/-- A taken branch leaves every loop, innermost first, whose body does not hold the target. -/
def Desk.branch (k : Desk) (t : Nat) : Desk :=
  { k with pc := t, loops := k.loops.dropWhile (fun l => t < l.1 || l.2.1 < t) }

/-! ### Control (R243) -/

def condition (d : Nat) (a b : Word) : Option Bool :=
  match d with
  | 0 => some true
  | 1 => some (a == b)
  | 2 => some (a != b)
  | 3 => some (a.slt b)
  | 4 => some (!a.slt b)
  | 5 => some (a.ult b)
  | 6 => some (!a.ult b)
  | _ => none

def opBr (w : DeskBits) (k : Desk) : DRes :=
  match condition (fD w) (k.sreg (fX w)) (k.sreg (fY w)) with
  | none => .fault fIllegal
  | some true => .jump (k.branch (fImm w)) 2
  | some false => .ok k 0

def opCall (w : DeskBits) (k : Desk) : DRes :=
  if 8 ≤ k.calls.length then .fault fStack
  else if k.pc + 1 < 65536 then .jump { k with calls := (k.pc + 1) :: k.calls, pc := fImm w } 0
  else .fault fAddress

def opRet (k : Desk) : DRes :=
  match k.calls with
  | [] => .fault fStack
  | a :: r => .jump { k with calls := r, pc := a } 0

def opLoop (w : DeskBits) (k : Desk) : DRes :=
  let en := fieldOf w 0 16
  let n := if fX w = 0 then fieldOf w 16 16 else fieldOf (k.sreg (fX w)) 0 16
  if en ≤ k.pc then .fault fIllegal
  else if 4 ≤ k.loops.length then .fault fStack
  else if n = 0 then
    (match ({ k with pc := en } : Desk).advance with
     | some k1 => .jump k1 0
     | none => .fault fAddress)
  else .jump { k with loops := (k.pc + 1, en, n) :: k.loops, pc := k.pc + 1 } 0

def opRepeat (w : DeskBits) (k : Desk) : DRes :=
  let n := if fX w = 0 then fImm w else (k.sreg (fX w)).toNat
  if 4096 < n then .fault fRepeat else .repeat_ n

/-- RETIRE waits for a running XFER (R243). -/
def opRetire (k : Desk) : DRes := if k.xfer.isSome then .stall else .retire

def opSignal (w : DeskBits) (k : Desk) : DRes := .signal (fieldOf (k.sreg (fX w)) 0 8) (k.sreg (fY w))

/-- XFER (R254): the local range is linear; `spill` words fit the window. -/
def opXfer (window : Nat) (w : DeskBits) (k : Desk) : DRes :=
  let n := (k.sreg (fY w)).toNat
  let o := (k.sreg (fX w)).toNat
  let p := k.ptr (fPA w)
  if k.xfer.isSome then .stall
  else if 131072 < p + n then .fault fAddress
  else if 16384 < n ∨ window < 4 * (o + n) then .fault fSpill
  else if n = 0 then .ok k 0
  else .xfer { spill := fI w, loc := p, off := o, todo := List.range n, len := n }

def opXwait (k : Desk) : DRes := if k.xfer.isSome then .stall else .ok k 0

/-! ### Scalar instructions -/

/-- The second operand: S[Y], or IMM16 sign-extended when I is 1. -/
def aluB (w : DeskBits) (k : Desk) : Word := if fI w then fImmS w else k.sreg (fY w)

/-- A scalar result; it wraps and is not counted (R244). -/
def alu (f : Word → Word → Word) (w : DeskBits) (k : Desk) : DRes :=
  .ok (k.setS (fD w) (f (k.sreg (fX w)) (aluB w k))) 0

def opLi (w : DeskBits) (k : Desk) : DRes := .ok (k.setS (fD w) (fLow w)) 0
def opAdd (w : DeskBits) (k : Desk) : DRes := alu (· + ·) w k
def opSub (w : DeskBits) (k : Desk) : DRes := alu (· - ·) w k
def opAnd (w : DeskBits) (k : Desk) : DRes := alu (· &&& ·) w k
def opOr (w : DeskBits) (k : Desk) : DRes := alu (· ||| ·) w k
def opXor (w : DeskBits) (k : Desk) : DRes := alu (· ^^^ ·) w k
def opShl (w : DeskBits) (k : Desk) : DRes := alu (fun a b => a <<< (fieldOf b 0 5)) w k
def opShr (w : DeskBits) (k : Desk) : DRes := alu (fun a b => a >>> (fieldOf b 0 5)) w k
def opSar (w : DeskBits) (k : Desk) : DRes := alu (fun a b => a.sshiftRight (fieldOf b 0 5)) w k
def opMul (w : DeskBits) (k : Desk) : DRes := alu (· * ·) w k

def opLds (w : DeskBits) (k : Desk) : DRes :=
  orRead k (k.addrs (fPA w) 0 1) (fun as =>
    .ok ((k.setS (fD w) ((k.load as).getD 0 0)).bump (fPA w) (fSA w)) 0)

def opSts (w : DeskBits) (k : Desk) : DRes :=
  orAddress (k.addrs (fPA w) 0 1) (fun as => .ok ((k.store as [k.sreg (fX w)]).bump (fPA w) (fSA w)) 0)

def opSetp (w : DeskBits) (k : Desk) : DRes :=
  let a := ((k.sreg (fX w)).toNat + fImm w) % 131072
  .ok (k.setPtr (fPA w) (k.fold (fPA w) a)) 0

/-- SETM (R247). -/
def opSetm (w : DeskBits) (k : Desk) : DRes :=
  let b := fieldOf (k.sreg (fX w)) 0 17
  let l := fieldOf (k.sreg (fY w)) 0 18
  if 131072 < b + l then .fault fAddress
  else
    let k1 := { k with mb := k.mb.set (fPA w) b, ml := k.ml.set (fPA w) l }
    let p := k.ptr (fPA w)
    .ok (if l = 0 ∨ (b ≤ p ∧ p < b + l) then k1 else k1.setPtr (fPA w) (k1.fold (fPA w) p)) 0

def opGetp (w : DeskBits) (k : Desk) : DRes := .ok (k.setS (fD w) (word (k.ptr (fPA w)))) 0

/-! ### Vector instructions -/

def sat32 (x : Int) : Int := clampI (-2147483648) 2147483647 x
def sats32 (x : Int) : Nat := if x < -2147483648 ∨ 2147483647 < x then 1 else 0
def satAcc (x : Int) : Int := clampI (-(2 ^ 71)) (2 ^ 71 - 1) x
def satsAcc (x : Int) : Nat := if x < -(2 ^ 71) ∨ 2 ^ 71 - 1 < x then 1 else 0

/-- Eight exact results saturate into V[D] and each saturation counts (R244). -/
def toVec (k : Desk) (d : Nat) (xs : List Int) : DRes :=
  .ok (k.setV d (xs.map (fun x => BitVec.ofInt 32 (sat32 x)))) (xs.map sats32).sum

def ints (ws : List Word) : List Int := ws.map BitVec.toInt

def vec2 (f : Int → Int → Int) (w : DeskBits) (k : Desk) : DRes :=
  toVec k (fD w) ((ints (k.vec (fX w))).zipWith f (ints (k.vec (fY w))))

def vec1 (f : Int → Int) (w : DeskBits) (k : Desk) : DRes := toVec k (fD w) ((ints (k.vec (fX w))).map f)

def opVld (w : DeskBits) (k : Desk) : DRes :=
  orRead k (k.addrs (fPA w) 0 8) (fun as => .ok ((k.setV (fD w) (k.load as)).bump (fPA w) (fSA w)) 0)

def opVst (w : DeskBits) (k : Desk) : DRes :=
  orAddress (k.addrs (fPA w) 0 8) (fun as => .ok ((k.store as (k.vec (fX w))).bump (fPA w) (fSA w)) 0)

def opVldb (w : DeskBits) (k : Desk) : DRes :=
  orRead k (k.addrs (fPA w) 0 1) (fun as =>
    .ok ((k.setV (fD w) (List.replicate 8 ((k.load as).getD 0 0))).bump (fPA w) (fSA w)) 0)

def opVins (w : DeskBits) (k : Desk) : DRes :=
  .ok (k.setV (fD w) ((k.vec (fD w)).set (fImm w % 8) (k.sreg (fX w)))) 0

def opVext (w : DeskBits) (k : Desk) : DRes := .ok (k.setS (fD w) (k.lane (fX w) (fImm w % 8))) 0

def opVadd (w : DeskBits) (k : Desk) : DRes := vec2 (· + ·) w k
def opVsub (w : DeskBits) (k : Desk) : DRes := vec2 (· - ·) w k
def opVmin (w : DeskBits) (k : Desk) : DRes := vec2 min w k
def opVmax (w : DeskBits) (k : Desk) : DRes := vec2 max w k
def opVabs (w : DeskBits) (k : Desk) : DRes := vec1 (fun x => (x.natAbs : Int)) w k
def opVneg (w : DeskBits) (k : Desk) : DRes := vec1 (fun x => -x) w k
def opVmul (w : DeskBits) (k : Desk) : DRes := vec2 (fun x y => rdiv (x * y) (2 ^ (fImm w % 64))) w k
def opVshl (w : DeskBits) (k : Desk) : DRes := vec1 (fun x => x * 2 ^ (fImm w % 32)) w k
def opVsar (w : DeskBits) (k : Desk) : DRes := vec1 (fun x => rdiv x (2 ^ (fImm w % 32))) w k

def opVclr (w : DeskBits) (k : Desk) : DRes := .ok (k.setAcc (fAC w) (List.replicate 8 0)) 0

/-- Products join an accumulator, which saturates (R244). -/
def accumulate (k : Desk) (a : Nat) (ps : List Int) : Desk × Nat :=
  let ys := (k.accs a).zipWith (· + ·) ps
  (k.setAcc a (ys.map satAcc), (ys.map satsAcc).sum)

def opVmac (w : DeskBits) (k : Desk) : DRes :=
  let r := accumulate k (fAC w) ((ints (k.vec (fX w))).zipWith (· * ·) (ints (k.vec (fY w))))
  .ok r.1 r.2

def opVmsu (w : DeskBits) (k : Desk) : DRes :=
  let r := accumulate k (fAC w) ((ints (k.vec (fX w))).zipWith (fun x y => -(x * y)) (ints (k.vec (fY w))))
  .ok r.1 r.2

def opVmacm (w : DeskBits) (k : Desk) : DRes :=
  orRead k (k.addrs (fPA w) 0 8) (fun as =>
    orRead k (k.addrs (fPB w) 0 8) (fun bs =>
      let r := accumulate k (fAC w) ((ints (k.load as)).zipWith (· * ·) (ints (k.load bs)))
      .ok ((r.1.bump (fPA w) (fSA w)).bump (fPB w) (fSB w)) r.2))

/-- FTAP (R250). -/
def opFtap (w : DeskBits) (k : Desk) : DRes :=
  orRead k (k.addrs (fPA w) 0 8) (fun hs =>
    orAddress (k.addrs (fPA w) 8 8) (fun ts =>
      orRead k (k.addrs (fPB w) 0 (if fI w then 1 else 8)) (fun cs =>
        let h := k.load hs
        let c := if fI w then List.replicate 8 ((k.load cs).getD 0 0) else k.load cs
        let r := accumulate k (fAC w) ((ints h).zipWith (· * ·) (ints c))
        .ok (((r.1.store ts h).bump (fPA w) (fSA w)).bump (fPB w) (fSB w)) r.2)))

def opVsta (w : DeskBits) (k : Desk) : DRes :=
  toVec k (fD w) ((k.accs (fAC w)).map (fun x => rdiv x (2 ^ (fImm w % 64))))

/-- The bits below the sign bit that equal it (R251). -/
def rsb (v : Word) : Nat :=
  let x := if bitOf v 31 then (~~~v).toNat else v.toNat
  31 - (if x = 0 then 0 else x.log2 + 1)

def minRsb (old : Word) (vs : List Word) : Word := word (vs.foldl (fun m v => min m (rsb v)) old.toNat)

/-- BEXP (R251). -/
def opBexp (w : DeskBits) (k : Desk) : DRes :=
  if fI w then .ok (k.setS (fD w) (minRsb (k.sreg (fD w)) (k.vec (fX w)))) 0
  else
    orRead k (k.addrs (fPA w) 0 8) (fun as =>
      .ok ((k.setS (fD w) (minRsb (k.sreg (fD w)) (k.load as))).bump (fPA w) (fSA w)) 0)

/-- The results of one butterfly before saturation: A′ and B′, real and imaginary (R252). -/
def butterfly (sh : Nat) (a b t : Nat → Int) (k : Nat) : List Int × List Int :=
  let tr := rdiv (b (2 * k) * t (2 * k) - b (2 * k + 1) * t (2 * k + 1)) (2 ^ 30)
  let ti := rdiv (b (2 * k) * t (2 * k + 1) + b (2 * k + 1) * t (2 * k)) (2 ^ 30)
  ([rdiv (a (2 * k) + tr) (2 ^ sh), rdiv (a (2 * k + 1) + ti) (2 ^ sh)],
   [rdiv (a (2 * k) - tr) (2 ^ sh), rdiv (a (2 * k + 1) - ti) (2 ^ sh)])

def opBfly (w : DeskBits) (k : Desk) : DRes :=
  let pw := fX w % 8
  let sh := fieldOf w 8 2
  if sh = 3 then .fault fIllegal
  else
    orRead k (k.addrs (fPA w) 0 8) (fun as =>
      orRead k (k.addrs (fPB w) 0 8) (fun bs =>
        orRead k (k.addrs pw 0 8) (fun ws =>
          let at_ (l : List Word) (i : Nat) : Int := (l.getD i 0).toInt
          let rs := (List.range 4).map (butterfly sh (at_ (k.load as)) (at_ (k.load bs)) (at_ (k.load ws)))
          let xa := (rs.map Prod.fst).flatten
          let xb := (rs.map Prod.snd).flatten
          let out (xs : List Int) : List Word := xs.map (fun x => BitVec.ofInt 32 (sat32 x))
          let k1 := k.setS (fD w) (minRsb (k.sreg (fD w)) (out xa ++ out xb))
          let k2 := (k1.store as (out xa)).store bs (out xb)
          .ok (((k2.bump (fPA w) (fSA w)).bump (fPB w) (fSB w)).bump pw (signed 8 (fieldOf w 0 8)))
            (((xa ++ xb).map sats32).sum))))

____________

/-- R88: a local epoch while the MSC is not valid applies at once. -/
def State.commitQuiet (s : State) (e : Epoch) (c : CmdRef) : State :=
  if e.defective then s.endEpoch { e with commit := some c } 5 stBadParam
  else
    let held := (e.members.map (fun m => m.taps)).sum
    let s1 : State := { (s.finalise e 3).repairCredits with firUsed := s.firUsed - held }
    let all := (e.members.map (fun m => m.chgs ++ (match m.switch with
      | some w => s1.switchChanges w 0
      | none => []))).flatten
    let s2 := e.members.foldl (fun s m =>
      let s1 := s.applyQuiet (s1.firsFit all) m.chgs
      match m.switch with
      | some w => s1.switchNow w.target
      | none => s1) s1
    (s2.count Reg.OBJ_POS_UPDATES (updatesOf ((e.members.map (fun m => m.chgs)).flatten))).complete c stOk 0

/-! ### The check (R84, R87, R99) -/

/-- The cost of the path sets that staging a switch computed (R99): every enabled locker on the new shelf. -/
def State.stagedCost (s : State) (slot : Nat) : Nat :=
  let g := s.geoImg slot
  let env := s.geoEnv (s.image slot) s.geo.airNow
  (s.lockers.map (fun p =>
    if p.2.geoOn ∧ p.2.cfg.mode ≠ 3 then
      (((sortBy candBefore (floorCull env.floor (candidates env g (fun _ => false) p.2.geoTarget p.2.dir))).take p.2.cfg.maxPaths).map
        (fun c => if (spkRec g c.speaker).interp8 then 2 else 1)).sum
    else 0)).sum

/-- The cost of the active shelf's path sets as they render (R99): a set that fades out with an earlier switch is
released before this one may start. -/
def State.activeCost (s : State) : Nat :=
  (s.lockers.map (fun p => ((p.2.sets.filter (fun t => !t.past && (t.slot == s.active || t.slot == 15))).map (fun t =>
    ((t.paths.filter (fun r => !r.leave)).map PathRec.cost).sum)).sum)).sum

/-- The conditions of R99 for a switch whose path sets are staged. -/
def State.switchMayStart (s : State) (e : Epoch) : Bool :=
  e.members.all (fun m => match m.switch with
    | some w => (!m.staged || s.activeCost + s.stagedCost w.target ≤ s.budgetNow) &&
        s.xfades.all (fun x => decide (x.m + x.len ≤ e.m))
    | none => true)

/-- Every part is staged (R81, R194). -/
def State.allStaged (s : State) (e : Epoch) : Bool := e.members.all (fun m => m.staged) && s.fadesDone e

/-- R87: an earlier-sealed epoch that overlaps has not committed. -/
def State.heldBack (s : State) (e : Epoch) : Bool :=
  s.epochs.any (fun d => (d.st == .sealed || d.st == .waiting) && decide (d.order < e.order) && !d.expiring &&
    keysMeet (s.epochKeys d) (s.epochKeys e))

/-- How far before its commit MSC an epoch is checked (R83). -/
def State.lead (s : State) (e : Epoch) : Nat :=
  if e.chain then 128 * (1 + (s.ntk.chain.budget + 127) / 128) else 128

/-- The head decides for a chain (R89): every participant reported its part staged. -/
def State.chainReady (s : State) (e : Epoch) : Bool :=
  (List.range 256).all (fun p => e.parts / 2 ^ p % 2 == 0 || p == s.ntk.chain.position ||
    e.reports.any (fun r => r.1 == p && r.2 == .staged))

____________

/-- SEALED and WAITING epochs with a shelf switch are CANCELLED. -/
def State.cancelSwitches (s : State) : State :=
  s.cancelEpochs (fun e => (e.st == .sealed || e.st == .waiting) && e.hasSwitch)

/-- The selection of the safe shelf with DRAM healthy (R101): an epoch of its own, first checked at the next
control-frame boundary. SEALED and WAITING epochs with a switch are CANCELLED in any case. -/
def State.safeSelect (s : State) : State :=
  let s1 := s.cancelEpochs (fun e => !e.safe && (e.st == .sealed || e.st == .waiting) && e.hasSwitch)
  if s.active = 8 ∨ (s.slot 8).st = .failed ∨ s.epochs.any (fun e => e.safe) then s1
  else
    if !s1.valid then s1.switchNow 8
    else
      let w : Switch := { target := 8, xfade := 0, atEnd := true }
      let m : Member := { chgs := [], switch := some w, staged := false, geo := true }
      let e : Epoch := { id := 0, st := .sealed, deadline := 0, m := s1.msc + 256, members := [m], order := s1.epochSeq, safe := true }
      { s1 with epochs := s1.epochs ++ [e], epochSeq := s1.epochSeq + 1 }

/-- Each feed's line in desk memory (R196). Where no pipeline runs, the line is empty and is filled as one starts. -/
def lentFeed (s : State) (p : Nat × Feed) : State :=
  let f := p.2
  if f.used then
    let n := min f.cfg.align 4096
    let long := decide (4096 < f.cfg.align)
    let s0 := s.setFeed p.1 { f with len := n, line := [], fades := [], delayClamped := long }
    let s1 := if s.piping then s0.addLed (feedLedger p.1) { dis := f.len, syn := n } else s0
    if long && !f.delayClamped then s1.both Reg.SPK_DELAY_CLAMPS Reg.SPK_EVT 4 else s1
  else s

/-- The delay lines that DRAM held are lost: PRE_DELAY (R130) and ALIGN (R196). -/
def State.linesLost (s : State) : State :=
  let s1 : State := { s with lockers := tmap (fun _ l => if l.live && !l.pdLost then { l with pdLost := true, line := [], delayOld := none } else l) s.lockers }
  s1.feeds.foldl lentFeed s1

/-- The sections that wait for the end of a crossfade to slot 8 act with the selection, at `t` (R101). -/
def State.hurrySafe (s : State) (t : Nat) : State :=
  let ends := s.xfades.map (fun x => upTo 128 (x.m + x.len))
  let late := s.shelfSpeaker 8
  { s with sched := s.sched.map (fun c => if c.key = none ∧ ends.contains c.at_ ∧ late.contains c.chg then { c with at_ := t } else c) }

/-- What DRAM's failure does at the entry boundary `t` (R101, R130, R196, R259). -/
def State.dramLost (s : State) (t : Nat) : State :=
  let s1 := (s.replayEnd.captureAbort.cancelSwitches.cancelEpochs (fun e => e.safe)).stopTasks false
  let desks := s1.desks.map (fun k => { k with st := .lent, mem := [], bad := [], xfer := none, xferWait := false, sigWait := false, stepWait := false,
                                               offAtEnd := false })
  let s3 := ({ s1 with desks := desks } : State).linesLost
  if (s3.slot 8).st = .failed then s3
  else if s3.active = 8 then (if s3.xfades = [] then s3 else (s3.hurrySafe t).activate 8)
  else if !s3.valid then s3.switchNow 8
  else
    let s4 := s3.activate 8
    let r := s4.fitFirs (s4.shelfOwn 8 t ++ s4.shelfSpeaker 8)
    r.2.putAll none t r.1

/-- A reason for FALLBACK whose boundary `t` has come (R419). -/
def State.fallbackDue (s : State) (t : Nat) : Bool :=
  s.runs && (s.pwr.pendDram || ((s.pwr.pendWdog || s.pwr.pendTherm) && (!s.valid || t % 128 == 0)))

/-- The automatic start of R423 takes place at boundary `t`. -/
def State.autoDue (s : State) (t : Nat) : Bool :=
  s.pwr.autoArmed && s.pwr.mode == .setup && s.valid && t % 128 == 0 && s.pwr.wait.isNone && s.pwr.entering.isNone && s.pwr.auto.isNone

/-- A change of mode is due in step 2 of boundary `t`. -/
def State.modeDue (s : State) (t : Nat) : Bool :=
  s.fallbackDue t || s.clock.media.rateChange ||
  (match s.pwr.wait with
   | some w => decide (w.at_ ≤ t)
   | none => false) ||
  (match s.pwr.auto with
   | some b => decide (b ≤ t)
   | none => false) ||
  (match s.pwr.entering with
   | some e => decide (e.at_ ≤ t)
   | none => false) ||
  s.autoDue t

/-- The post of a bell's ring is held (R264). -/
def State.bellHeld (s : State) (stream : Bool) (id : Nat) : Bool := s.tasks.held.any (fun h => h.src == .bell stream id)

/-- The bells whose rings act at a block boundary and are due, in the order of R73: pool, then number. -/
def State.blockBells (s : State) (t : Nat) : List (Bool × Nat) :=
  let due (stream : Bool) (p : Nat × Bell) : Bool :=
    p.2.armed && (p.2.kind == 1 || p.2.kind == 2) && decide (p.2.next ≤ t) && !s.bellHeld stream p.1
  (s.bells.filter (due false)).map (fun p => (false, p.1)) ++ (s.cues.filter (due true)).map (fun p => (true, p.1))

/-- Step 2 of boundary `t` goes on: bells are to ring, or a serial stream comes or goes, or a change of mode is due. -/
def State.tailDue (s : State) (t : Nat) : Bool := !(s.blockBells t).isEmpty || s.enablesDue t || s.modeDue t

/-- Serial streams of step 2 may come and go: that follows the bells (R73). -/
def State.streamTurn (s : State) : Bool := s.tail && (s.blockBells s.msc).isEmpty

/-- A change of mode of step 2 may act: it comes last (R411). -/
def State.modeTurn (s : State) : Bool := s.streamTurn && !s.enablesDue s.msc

____________

## Your task:
Say how many lines in the records contain the string "desks", and say nothing else.

## Answer to this problem:
2